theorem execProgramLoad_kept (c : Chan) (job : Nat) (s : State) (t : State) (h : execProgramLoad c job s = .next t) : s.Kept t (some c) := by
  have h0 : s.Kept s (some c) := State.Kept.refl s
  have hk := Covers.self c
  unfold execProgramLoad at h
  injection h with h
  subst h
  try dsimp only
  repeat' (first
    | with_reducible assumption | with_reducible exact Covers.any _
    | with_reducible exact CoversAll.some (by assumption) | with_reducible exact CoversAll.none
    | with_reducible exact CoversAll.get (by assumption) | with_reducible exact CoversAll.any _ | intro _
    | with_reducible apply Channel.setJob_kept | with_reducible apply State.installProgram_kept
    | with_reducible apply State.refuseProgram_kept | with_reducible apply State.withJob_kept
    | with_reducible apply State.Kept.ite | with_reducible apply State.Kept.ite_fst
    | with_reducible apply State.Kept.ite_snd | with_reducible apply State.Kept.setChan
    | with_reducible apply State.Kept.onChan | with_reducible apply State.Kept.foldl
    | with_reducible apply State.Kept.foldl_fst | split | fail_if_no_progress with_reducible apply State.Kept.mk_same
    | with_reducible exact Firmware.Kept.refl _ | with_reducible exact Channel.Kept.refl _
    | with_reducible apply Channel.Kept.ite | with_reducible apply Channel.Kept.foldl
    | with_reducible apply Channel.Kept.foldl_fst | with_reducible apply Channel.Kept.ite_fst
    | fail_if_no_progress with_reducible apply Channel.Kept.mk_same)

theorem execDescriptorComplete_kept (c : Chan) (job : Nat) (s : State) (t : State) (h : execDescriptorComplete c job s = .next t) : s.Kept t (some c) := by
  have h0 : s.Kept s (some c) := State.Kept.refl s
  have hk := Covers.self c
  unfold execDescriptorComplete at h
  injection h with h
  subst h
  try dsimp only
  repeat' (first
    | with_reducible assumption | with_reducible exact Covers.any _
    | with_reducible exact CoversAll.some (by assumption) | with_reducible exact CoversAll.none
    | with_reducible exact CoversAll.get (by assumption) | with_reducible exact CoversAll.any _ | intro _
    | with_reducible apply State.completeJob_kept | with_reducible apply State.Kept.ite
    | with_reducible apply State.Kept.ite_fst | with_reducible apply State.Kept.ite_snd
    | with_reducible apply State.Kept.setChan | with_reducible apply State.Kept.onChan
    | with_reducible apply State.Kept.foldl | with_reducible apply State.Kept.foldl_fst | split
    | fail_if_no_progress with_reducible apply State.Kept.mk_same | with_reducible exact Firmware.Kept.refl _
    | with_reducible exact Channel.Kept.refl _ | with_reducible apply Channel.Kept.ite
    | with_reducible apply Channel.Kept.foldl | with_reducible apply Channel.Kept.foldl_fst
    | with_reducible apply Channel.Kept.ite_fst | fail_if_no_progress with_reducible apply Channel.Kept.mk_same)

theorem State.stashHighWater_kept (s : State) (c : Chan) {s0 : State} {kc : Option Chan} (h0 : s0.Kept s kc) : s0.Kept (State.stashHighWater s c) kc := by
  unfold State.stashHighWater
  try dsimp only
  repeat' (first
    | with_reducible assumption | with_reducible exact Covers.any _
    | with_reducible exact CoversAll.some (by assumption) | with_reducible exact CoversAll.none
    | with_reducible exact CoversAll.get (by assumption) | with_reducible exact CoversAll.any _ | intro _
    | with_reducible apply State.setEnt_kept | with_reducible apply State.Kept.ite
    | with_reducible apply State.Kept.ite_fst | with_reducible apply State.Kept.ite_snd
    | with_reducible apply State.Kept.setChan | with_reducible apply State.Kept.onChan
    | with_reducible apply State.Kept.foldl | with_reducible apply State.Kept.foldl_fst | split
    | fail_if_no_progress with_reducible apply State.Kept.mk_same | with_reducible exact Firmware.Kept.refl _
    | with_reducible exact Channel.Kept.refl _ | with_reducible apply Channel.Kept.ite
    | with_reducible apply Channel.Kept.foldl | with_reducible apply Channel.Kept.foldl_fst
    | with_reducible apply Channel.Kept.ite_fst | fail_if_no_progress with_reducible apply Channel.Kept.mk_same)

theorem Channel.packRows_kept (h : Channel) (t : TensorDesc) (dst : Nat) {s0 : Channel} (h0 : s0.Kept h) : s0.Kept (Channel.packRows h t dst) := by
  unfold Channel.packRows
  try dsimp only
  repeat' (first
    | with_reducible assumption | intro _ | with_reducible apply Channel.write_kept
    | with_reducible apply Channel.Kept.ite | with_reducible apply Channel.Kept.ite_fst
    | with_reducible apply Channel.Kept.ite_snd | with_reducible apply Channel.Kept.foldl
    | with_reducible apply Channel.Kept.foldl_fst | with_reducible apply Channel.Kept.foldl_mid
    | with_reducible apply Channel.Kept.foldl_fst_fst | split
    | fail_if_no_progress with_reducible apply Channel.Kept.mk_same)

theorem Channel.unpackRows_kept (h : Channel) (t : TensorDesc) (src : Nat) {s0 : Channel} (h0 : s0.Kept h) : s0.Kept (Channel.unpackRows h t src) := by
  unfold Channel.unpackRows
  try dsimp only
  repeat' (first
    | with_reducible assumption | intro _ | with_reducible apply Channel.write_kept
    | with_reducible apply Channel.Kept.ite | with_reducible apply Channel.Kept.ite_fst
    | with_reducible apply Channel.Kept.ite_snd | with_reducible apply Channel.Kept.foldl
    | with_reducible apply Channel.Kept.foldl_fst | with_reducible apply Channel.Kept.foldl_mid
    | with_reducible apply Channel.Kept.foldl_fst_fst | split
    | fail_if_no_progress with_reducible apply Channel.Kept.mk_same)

==

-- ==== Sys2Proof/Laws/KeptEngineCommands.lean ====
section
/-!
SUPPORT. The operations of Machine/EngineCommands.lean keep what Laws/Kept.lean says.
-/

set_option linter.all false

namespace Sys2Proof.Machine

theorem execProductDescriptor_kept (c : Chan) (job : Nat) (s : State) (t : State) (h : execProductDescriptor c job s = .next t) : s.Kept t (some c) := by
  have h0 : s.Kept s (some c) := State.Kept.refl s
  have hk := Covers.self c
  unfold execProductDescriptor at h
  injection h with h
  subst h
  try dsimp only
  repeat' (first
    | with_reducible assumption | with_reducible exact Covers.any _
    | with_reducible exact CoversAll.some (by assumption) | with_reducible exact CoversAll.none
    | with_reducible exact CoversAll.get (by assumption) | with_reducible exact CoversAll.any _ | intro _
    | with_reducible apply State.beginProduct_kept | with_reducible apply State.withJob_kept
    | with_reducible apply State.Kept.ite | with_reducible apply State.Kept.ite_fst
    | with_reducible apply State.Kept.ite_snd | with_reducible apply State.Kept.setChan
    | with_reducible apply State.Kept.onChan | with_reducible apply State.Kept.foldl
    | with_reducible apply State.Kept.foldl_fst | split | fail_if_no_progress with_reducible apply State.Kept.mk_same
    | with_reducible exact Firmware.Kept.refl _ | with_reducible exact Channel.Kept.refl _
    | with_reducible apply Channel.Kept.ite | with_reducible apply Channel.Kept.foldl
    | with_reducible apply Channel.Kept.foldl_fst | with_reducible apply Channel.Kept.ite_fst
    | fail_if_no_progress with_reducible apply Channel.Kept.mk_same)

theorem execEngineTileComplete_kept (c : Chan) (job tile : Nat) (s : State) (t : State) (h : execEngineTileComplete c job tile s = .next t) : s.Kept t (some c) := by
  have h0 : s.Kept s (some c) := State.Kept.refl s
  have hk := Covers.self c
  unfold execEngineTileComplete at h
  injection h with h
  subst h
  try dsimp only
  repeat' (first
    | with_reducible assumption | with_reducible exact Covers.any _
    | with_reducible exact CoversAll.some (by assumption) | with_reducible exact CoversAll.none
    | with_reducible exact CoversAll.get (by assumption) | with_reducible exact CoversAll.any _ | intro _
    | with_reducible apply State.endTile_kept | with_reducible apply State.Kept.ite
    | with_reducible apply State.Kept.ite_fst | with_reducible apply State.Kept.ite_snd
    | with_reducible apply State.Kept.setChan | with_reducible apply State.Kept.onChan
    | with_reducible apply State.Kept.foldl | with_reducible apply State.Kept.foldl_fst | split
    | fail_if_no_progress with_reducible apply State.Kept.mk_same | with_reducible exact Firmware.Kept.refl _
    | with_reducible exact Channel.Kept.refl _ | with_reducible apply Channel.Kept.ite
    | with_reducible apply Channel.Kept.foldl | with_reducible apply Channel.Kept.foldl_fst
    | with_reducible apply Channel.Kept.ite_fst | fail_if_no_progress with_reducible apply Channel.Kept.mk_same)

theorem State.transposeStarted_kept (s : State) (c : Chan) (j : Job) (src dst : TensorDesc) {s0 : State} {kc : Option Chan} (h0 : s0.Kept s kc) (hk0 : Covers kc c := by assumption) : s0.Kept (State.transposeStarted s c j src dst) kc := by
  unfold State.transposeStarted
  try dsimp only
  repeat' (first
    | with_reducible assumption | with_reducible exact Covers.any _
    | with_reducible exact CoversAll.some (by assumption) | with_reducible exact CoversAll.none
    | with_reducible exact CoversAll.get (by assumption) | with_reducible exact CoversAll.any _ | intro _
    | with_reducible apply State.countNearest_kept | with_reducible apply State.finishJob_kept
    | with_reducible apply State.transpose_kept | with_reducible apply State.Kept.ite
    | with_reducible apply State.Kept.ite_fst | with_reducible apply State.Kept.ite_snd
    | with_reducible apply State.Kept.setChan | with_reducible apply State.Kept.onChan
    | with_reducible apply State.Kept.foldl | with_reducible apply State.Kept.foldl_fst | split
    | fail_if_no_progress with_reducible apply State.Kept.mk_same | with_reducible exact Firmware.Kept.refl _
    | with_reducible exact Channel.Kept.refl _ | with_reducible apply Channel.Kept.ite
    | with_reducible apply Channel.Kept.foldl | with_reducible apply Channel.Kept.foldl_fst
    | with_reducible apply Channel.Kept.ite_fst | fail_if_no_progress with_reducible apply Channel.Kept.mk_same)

## EXERCISE DETAILS
Output the material above exactly, but only from the line that carries "unfold execProgramLoad at h" through the line that carries "with_reducible apply State.installProgram_kept".

## YOUR RESPONSE
  unfold execProgramLoad at h
  injection h with h
  subst h
  try dsimp only
  repeat' (first
    | with_reducible assumption | with_reducible exact Covers.any _
    | with_reducible exact CoversAll.some (by assumption) | with_reducible exact CoversAll.none
    | with_reducible exact CoversAll.get (by assumption) | with_reducible exact CoversAll.any _ | intro _
    | with_reducible apply Channel.setJob_kept | with_reducible apply State.installProgram_kept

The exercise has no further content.